(Stored entries)
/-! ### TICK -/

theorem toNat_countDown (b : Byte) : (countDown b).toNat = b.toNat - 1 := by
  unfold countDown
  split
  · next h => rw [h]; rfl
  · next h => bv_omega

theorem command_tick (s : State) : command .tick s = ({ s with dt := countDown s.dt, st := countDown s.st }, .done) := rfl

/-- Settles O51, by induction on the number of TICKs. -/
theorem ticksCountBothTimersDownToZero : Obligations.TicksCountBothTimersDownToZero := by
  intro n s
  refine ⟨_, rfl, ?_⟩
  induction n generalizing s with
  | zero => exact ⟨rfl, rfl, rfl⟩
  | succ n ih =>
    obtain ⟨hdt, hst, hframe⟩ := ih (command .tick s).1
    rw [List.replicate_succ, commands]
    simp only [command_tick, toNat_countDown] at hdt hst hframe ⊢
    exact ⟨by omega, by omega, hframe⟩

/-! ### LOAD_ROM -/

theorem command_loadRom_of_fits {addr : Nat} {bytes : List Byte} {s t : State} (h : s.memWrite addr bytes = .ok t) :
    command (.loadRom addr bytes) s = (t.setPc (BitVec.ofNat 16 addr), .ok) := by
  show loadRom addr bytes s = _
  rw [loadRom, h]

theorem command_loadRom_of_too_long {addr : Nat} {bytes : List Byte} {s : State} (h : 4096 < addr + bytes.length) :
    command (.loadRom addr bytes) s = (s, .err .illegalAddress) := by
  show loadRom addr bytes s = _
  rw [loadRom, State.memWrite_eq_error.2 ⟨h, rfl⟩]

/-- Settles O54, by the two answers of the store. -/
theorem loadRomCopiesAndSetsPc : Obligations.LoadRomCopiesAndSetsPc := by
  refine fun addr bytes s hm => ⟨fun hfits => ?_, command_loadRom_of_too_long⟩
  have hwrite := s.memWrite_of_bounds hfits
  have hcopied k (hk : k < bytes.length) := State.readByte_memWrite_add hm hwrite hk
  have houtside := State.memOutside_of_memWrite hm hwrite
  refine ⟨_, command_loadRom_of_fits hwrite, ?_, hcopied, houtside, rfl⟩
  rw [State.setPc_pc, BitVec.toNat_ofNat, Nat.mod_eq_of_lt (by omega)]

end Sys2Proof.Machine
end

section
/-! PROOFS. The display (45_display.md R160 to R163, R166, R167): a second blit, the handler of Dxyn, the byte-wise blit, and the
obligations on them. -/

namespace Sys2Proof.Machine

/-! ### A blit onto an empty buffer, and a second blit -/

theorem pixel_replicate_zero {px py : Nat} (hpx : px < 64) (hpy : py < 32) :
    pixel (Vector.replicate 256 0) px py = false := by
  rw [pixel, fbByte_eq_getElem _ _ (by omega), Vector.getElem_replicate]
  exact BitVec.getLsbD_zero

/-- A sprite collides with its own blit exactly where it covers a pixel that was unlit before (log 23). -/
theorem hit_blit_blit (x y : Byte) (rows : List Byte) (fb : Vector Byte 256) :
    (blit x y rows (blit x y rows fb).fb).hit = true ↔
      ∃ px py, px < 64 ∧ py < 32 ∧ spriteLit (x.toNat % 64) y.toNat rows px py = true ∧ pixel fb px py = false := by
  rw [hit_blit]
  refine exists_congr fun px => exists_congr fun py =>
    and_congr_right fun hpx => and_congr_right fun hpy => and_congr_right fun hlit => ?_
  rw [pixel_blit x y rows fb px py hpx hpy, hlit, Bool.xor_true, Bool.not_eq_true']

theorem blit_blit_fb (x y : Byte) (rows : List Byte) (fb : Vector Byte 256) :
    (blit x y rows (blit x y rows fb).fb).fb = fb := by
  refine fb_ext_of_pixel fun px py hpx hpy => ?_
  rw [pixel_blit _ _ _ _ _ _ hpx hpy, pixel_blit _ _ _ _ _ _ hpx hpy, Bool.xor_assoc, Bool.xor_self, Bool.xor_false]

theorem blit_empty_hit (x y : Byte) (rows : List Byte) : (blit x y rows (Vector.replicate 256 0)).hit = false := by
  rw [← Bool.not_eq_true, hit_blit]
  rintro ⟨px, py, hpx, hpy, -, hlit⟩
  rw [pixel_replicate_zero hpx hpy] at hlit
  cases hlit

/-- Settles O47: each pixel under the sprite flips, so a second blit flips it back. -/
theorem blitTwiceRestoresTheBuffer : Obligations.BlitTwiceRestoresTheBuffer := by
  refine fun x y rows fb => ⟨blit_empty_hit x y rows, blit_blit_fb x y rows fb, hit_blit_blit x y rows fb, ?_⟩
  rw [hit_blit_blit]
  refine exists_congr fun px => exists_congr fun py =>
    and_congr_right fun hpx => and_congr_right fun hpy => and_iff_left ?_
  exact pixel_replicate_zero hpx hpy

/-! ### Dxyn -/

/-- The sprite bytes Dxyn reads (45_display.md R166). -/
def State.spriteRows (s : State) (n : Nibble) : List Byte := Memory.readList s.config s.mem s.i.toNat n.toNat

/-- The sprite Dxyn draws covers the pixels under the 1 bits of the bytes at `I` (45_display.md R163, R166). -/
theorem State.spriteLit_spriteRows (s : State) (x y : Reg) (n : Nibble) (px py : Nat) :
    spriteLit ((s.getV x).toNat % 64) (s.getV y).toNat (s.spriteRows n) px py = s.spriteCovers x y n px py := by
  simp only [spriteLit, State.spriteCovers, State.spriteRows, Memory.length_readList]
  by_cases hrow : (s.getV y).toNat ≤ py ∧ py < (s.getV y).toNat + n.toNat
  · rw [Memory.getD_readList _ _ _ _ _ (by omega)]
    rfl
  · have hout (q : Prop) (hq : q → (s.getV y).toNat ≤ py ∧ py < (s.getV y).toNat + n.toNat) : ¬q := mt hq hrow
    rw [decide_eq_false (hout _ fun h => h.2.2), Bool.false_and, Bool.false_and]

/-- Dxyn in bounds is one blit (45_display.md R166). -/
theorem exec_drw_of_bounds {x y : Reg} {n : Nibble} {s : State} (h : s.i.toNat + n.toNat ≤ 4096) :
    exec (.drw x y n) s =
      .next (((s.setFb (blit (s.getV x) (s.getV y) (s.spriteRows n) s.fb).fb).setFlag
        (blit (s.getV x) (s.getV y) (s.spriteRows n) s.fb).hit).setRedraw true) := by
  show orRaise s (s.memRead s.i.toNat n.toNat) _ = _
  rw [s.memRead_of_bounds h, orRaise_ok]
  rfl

==

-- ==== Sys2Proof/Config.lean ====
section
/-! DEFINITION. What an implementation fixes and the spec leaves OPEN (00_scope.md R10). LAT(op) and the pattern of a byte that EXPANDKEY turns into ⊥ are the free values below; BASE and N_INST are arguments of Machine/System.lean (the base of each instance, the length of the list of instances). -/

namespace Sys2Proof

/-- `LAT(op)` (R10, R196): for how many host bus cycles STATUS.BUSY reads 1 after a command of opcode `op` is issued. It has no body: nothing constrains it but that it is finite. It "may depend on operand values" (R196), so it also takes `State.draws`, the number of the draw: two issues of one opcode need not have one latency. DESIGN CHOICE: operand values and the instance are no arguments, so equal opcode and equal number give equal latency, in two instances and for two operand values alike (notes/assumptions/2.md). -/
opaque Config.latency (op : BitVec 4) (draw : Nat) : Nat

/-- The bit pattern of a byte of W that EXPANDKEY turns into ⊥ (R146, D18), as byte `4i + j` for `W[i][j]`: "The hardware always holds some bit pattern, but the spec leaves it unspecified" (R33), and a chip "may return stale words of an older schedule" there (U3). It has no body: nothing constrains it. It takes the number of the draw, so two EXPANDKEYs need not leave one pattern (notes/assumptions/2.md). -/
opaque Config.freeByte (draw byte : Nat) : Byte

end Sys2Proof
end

*EXERCISE DESCRIPTION:* In the records above, each line with the string "Dxyn" should be copied.

*RESPONSE:*
/-! PROOFS. The display (45_display.md R160 to R163, R166, R167): a second blit, the handler of Dxyn, the byte-wise blit, and the
/-! ### Dxyn -/
/-- The sprite bytes Dxyn reads (45_display.md R166). -/
/-- The sprite Dxyn draws covers the pixels under the 1 bits of the bytes at `I` (45_display.md R163, R166). -/
/-- Dxyn in bounds is one blit (45_display.md R166). -/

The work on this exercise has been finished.